--- Raw data Enclosed Below ---

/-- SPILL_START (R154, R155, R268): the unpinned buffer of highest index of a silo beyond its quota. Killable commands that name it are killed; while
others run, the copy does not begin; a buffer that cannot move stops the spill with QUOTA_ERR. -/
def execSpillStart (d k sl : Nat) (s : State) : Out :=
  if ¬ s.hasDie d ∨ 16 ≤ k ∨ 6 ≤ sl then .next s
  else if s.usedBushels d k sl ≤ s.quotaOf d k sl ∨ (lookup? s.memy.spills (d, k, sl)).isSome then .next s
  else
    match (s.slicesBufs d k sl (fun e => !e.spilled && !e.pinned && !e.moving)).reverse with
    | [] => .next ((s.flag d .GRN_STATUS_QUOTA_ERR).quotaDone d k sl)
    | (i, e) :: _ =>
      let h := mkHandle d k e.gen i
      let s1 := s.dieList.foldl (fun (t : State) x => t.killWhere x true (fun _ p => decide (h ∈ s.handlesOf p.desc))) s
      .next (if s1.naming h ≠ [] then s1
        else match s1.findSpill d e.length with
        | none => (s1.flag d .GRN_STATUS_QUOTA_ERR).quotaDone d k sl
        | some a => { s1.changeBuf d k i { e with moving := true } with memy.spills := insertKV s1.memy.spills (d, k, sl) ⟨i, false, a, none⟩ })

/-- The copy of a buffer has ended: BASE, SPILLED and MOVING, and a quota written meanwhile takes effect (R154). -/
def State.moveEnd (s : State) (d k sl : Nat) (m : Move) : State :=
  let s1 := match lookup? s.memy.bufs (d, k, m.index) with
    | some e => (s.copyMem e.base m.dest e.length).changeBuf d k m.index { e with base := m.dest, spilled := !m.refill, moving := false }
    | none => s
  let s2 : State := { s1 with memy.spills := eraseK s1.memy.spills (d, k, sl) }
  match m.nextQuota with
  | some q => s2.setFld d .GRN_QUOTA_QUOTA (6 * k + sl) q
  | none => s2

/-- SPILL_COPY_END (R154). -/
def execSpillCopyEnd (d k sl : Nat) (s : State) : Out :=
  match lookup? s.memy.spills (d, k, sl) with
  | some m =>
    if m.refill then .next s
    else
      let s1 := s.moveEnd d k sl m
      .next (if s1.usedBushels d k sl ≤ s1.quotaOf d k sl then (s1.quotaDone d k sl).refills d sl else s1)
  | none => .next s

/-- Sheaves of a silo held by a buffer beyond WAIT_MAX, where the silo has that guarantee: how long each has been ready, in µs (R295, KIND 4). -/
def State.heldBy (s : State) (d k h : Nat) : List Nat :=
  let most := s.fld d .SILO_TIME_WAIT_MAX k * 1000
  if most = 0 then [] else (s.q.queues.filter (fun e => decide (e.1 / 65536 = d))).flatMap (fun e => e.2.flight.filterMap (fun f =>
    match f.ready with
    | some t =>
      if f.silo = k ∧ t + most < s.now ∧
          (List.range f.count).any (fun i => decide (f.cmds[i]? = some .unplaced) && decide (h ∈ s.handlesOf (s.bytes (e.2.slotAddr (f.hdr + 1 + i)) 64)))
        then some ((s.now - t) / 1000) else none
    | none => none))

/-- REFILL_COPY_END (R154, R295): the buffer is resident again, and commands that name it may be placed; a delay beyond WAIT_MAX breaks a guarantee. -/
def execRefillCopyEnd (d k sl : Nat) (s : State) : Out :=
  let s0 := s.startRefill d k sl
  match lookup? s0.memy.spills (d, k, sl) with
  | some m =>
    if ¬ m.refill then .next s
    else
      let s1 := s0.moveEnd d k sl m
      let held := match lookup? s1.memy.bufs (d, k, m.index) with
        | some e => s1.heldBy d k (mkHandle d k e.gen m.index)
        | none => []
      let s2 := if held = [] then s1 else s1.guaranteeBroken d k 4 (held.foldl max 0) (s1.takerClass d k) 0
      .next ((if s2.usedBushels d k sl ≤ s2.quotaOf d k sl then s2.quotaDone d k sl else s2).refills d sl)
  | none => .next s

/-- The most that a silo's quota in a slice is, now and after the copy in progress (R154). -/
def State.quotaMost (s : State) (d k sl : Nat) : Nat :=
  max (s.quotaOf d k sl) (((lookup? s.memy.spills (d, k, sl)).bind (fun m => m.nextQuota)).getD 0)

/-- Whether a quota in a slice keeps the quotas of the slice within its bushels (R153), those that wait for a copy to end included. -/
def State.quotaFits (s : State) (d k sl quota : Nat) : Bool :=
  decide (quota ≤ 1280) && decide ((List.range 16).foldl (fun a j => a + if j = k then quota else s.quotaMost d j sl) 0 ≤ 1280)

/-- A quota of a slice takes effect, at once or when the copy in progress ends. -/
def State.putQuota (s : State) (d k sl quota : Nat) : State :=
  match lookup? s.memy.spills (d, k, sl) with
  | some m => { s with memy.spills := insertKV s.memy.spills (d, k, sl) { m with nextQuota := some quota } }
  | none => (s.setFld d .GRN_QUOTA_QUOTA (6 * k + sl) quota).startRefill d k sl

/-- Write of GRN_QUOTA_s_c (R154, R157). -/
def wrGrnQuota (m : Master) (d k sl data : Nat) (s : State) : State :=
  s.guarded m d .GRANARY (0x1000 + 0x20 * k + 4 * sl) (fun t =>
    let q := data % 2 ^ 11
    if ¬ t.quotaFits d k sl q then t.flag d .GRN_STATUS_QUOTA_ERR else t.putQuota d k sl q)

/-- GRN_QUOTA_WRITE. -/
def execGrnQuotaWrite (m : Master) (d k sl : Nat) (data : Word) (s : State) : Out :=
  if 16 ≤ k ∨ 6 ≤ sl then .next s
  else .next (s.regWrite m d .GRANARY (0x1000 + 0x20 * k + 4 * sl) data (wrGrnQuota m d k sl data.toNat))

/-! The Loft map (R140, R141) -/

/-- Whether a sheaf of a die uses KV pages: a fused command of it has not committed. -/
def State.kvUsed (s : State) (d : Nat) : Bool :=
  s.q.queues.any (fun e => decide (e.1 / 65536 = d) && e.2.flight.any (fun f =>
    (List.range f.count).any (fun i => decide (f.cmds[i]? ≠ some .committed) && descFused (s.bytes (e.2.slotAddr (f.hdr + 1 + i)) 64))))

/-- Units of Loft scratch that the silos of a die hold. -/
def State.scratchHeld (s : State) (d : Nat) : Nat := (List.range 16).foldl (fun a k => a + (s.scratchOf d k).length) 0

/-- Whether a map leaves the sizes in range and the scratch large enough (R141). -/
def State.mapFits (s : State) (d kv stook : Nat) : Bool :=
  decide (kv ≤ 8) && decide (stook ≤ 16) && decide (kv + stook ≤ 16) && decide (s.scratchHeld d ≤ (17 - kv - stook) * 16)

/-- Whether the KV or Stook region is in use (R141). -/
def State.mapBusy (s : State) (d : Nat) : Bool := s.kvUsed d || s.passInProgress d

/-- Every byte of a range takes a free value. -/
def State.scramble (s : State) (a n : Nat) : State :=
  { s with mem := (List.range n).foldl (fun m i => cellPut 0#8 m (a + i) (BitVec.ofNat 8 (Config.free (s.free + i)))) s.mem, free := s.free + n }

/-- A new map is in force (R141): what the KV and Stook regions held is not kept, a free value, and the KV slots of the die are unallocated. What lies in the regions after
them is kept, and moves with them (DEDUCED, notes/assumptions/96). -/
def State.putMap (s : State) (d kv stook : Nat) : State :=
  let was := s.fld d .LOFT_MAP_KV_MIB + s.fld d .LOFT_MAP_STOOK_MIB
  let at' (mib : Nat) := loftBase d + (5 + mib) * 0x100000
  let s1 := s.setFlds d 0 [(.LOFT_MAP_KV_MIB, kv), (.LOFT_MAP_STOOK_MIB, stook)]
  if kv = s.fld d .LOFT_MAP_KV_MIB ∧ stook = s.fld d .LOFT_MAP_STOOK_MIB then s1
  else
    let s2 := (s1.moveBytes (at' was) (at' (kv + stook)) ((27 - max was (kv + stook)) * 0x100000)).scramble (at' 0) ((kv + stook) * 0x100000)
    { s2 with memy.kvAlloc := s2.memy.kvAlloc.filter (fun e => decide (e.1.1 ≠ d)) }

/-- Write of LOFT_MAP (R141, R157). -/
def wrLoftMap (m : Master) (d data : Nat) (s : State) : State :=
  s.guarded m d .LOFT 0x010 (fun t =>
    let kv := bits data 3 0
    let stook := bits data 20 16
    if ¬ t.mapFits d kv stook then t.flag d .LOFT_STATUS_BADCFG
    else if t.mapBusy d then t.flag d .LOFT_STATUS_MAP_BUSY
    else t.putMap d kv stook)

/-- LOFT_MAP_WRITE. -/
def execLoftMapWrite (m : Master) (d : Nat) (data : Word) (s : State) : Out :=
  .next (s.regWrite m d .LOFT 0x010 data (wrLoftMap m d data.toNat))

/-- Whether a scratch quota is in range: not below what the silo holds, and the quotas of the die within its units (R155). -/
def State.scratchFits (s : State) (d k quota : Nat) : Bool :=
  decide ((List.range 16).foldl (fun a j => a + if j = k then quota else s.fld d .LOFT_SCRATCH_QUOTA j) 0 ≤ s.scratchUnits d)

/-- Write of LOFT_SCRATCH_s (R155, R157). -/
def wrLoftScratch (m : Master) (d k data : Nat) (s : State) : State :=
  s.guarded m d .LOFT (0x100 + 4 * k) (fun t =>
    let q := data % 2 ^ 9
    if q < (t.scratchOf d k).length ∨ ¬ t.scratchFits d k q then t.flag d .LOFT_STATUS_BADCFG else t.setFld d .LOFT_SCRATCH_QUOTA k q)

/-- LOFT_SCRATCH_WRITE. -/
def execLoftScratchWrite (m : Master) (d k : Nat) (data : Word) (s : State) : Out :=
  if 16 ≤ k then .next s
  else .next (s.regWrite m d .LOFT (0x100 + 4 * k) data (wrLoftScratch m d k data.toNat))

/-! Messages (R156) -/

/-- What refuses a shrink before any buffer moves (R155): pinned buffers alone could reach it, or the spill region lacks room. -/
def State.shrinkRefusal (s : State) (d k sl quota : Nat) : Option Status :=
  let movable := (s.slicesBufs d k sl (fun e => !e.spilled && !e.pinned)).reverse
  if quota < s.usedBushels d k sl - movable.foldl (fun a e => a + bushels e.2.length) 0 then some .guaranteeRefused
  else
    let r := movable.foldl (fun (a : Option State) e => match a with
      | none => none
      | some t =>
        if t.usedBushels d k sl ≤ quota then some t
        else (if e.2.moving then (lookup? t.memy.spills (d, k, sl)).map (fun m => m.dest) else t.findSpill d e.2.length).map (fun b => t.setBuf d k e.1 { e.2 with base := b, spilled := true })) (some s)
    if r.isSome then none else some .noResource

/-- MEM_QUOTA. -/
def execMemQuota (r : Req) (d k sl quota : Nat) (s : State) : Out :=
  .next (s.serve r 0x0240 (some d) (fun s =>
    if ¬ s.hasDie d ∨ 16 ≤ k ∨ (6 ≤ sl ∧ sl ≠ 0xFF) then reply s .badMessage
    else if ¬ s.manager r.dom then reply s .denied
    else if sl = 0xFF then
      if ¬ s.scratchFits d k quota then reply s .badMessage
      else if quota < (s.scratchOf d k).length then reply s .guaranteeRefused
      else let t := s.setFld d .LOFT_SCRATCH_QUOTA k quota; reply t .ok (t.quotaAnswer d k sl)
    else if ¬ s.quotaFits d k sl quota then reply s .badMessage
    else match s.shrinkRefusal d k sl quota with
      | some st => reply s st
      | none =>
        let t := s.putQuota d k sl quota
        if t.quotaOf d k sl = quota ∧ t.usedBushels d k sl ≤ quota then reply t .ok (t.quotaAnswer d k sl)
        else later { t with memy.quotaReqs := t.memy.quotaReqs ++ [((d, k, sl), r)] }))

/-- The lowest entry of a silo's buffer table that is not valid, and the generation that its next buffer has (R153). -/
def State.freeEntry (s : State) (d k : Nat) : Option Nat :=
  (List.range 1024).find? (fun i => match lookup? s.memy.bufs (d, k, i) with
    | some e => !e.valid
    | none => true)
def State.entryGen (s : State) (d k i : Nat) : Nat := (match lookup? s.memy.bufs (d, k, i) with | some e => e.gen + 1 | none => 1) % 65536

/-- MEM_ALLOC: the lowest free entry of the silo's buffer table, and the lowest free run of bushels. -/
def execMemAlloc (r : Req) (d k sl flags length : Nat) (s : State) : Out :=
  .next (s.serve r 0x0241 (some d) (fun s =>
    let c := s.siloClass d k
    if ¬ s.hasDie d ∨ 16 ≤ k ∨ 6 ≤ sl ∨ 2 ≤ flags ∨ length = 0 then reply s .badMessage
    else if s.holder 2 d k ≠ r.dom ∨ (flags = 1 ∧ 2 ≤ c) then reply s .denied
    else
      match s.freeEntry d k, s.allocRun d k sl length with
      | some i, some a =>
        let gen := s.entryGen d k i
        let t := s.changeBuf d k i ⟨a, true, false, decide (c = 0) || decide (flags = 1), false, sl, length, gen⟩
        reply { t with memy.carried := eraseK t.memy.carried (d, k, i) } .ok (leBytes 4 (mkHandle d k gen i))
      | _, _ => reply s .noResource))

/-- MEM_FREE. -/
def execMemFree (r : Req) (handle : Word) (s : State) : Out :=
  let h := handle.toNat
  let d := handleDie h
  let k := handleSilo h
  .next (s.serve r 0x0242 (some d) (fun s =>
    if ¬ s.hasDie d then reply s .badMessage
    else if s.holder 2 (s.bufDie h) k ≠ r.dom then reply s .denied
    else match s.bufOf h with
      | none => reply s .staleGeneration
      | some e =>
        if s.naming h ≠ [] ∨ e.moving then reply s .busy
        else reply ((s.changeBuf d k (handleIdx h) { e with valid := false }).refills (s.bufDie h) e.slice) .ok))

--- End of Enclosed Raw data ---

▶ **Your goal**
Please transcribe, exactly and with nothing added, the lines from the first line of the material above through the line that contains "let s1 := s.moveEnd d k sl m".

▶ **Answer to this task**
/-- SPILL_START (R154, R155, R268): the unpinned buffer of highest index of a silo beyond its quota. Killable commands that name it are killed; while
others run, the copy does not begin; a buffer that cannot move stops the spill with QUOTA_ERR. -/
def execSpillStart (d k sl : Nat) (s : State) : Out :=
  if ¬ s.hasDie d ∨ 16 ≤ k ∨ 6 ≤ sl then .next s
  else if s.usedBushels d k sl ≤ s.quotaOf d k sl ∨ (lookup? s.memy.spills (d, k, sl)).isSome then .next s
  else
    match (s.slicesBufs d k sl (fun e => !e.spilled && !e.pinned && !e.moving)).reverse with
    | [] => .next ((s.flag d .GRN_STATUS_QUOTA_ERR).quotaDone d k sl)
    | (i, e) :: _ =>
      let h := mkHandle d k e.gen i
      let s1 := s.dieList.foldl (fun (t : State) x => t.killWhere x true (fun _ p => decide (h ∈ s.handlesOf p.desc))) s
      .next (if s1.naming h ≠ [] then s1
        else match s1.findSpill d e.length with
        | none => (s1.flag d .GRN_STATUS_QUOTA_ERR).quotaDone d k sl
        | some a => { s1.changeBuf d k i { e with moving := true } with memy.spills := insertKV s1.memy.spills (d, k, sl) ⟨i, false, a, none⟩ })

/-- The copy of a buffer has ended: BASE, SPILLED and MOVING, and a quota written meanwhile takes effect (R154). -/
def State.moveEnd (s : State) (d k sl : Nat) (m : Move) : State :=
  let s1 := match lookup? s.memy.bufs (d, k, m.index) with
    | some e => (s.copyMem e.base m.dest e.length).changeBuf d k m.index { e with base := m.dest, spilled := !m.refill, moving := false }
    | none => s
  let s2 : State := { s1 with memy.spills := eraseK s1.memy.spills (d, k, sl) }
  match m.nextQuota with
  | some q => s2.setFld d .GRN_QUOTA_QUOTA (6 * k + sl) q
  | none => s2

/-- SPILL_COPY_END (R154). -/
def execSpillCopyEnd (d k sl : Nat) (s : State) : Out :=
  match lookup? s.memy.spills (d, k, sl) with
  | some m =>
    if m.refill then .next s
    else
      let s1 := s.moveEnd d k sl m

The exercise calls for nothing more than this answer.